Problem to work on:
Beginning with the first line, transcribe the entries below exactly through the line containing "OmiOf .getInfo ⟨0x01, .open', inA, 0, 0⟩", inclusive.

BEGIN

-- ==== Sys2Proof/Machine/Dispatch.lean ====
section
/-! DEFINITION. One arm per command, each a direct call of its meaning. -/

namespace Sys2Proof.Machine
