/-- R427 to R432, R435, R433, R445: take-up, checks, responses and sessions, and the commands that read or stage. An accepted
OPEN_SESSION answers a SID and a nonce of the time, the boots and its own count; AUTH compares the MAC of the nonce, the SID, the level
and the master; its third failure in succession locks the master out for 1 s. Which free SID is given is open (log 41); the layout of
the staging area is the model's (log 40). -/
def Obligations.SessionsAndReads : Prop :=
  OmiOf .getInfo ⟨0x01, .open', inA, 0, 0⟩ (fun s c => complete s c stOk 0
    [ipverWord, ipcfgWord, idStateWord s, ioValue s wspReq Reg.idUpstat, s.boot.version, ioValue s wspReq Reg.shrNode,
     BitVec.ofNat 32 (ringRole s), BitVec.ofNat 32 s.sessions.length]) ∧
  OmiOf .openSession ⟨0x02, .unlocked, inA, 4, 4⟩ openSession ∧
  OmiOf .auth ⟨0x03, .own, inA, 32, 32⟩ authSession ∧
  OmiOf .closeSession ⟨0x04, .basic, inA, 0, 0⟩ (fun s c => complete (closeSession s (cmdSid s c) 3) c stOk 0 []) ∧
  OmiOf .readFaults ⟨0x1D, .basic, inA, 4, 4⟩ readFaults ∧
  OmiOf .readJournal ⟨0x1E, .basic, inA, 8, 8⟩ readJournal ∧
  OmiOf .ackJournal ⟨0x1F, .basic, inA, 4, 4⟩ ackJournal ∧
  OmiOf .readStatus ⟨0x20, .basic, inA, 0, 0⟩ (fun s c => complete s c stOk 0
    ([Reg.idState, Reg.schedStat, Reg.schedCycl].map (ioValue s wspReq) ++ [rd s Reg.schedCych] ++
      [Reg.schedOvr, Reg.grvStat, Reg.grvTwstat, Reg.grvQstat, Reg.grvFence, Reg.jrnUsed, Reg.fltStat, Reg.tbStat, Reg.tbOffs,
       Reg.shrStat, Reg.pwrVstat, Reg.imgSafeout].map (ioValue s wspReq))) ∧
  OmiOf .loadBegin ⟨0x21, .basic, inA, 8, 8⟩ loadBegin ∧
  OmiOf .loadData ⟨0x22, .basic, inA, 8, 1008⟩ loadData ∧
  OmiOf .loadEnd ⟨0x23, .basic, inA, 4, 4⟩ loadEnd ∧
  OmiOf .loadCancel ⟨0x24, .basic, inA, 0, 0⟩ (fun s c => complete (freeObj s c) c stOk 0 []) ∧
  (∀ (s : State) (h : Chan), (myTurn s h.val = true → (∀ r ∈ omiBasic ++ omiExpert, r.code ≠ cmdCode s h.val) →
    exec (.unknownCommand h) s = .next (complete s h.val stUnknown 0 []))) ∧
  (∀ (s : State) (c n reason : Nat) (data : List Word), c < 8 → n < 256 → reason < 256 → data.length < 253 →
    let t := complete s c n reason data
    let rsp (i : Nat) : Word := Sparse.get 0#32 (chan t c).rsp i
    (chan t c).st = 2 ∧ (chan t c).abt = false ∧ rsp 0 = cmdW s c 0 ∧ fld (rsp 1) 7 0 = n ∧ fld (rsp 1) 15 8 = reason ∧
    fld (rsp 1) 31 16 = 4 * data.length ∧ rsp 2 = hseqOf s c ∧ rsp 3 = 0 ∧ (∀ i, i < data.length → rsp (4 + i) = nth data i) ∧
    (∀ d, d ≠ c → chan t d = chan s d) ∧ bit (hostRd t offHintstat) c = true ∧ c ∉ t.goQ ∧ waitsOn t c = false ∧
    t.io = s.io ∧ t.mem = s.mem ∧ t.engs = s.engs) ∧
  (∀ (s : State) (c : Nat), let p := param s c 0
    let ok := p &&& 0xF000FFFE#32 = 0 ∧ fld p 27 16 ≤ 3600
    (¬ ok → openSession s c = complete s c stBadParam 0 []) ∧
    (ok → (∀ b ∈ omiKey s (bit p 0), b = 0) → openSession s c = complete s c stNotAuth 0 []) ∧
    (ok → (∃ b ∈ omiKey s (bit p 0), b ≠ 0) → 8 ≤ s.sessions.length → openSession s c = complete s c stBusy 0 []) ∧
    (ok → (∃ b ∈ omiKey s (bit p 0), b ≠ 0) → s.sessions.length < 8 → ∃ l x, (openSession s c).sessions = l ++ [x] ∧
      l.length = s.sessions.length ∧ 1 ≤ x.sid ∧ x.sid ≤ 0xFFFF ∧ x.master = (chan s c).master ∧ x.expert = bit p 0 ∧ x.authed = false ∧
      x.timeout = (if fld p 27 16 = 0 then 60 else fld p 27 16) ∧ x.lastUse = s.tb.now ∧ x.obj = none ∧
      x.nonce = [lo32 s.tb.now, hi32 s.tb.now, rd s Reg.idBootcnt, s.openCnt + 1] ∧ (openSession s c).openCnt = s.openCnt + 1)) ∧
  (∀ (s : State) (c : Nat) x, sessionOf s c = some x → let t := authSession s c
    let m := (chan s c).master
    let mac := hmac256 (omiKey s x.expert) (authMsg x)
    (mac = wordsBytes (params s c 8) → (∃ y ∈ t.sessions, y.sid = x.sid ∧ y.authed = true ∧ y.lastUse = s.tb.now) ∧
      Sparse.get 0 t.authFail m = 0) ∧
    (mac ≠ wordsBytes (params s c 8) → (∀ y ∈ t.sessions, y.sid ≠ x.sid) ∧
      (Sparse.get 0 s.authFail m < 2 → Sparse.get 0 t.authFail m = Sparse.get 0 s.authFail m + 1) ∧
      (2 ≤ Sparse.get 0 s.authFail m → Sparse.get none t.authLock m = some (s.tb.now + 1000000000)))) ∧
  (∀ (s : State) (h : Chan), lockedOut s (38 + h.val) = false →
    exec (.authLockoutEnd h) s = .next { s with authLock := Sparse.set none s.authLock (38 + h.val) none }) ∧
  (∀ (s : State) (k : BitVec 16) x, (s.sessions.find? fun y => decide (y.sid = k.toNat)) = some x → omiFull s = true → s.evq.length < 32 →
    (∀ c, c < 8 → (chan s c).st = 1 → x.isOf s c = false) →
    let ends (arg : Nat) : State := { s with
      sessions := s.sessions.filter fun y => decide (y.sid ≠ k.toNat)
      evq := s.evq ++ [BitVec.ofNat 32 (0x80000005 + 0x100 * arg + 0x10000 * (k.toNat % 0x8000))] }
    (x.authed = true → x.lastUse.toNat + x.timeout * 1000000000 ≤ s.tb.now.toNat → exec (.sessionTimeout k) s = .next (ends 1)) ∧
    (x.authed = true → s.tb.now.toNat < x.lastUse.toNat + x.timeout * 1000000000 → exec (.sessionTimeout k) s = .next s) ∧
    (x.authed = false → x.lastUse.toNat + 1000000000 ≤ s.tb.now.toNat → exec (.authTimeout k) s = .next (ends 2))) ∧
  (∀ (s t : State) (c : Nat), let n := fld (param s c 0) 30 0
    let rs := s.flt.take n
    (31 < n → readFaults s c = complete s c stLength 0 []) ∧ (n = 0 → readFaults s c = complete s c stBadParam 0 []) ∧
    (n ≠ 0 → n ≤ 31 → (bit (param s c 0) 31 = false ∨ s.flt = []) → readFaults s c = complete s c stOk 0 rs.flatten) ∧
    (∀ r, n ≠ 0 → n ≤ 31 → bit (param s c 0) 31 = true → rs.getLast? = some r → wspPut s Reg.fltAck (nth r 6) = .done t →
      readFaults s c = complete t c stOk 0 rs.flatten)) ∧
  (∀ (s t : State) (c : Nat), let q := param s c 0
    let n := (param s c 1).toNat
    (31 < n → readJournal s c = complete s c stLength 0 []) ∧
    (n ≤ 31 → (n = 0 ∨ jrnUsedN s < (q - rd s Reg.jrnTail).toNat + n) → readJournal s c = complete s c stBadParam 0 []) ∧
    (n ≤ 31 → n ≠ 0 → (q - rd s Reg.jrnTail).toNat + n ≤ jrnUsedN s →
      (∀ ws, journalWords s q n = (t, some ws) → readJournal s c = complete t c stOk 0 ws) ∧
      (journalWords s q n = (t, none) → readJournal s c = complete t c stAborted 0 [])) ∧
    (∀ u ws r v, readWords s 63 (jrnSlot q) 32 8 = (u, some ws) → journalWords u (q + 1) n = (v, some r) →
      journalWords s q (n + 1) = (v, some (ws ++ r))) ∧
    (wspPut s Reg.jrnAck q = .done t → ackJournal s c = complete t c stOk 0 []) ∧
    (wspPut s Reg.jrnAck q = .refused t → ackJournal s c = complete t c stBadParam 0 [])) ∧
  (∀ (s t : State) (c : Nat), let k := (param s c 0).toNat
    let n := (param s c 1).toNat
    (k = 0 ∨ 5 < k → loadBegin s c = complete s c stBadParam 0 []) ∧
    (∀ el most, ((k, el, most) = (1, 32, 2048) ∨ (k, el, most) = (2, 16, 8192) ∨ (k, el, most) = (3, 16, 16384) ∨
        (k, el, most) = (4, 8, 32768) ∨ (k, el, most) = (5, 12, 49152)) →
      (most < n → loadBegin s c = complete s c stLength 0 []) ∧
      (n ≤ most → (n = 0 ∨ n % el ≠ 0) → loadBegin s c = complete s c stBadParam 0 []) ∧
      (n ≤ most → n ≠ 0 → n % el = 0 → (objOf s c).isSome = true → loadBegin s c = complete s c stBusy 0 []) ∧
      (n ≤ most → n ≠ 0 → n % el = 0 → objOf s c = none → ∀ b, stageFree s (n / 4) = some b →
        loadBegin s c = complete (putObj s c ⟨k, n, b, false⟩) c stOk 0 [])) ∧
    (∀ o, objOf s c = some o → let d := cmdLen s c / 4 - 1
      let ws := (params s c (d + 1)).drop 1
      (o.total < k + 4 * d → loadData s c = complete s c stLength 0 []) ∧
      (k + 4 * d ≤ o.total → k % 4 ≠ 0 → loadData s c = complete s c stBadParam 0 []) ∧
      (k + 4 * d ≤ o.total → k % 4 = 0 → wspTarnWrite s 61 (stageBase + o.base + k / 4) ws = (t, true) →
        loadData s c = complete (putObj t c { o with passed := false }) c stOk 0 []) ∧
      ∀ ws, objWords s o = (t, some ws) →
        (crc32c ws = param t c 0 → loadEnd s c = complete (putObj t c { o with passed := true }) c stOk 0 []) ∧
        (crc32c ws ≠ param t c 0 → loadEnd s c = complete t c stBadParam 0 [])))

END

Task response:
-- ==== Sys2Proof/Machine/Dispatch.lean ====
section
/-! DEFINITION. One arm per command, each a direct call of its meaning. -/

namespace Sys2Proof.Machine
/-- R427 to R432, R435, R433, R445: take-up, checks, responses and sessions, and the commands that read or stage. An accepted
OPEN_SESSION answers a SID and a nonce of the time, the boots and its own count; AUTH compares the MAC of the nonce, the SID, the level
and the master; its third failure in succession locks the master out for 1 s. Which free SID is given is open (log 41); the layout of
the staging area is the model's (log 40). -/
def Obligations.SessionsAndReads : Prop :=
  OmiOf .getInfo ⟨0x01, .open', inA, 0, 0⟩ (fun s c => complete s c stOk 0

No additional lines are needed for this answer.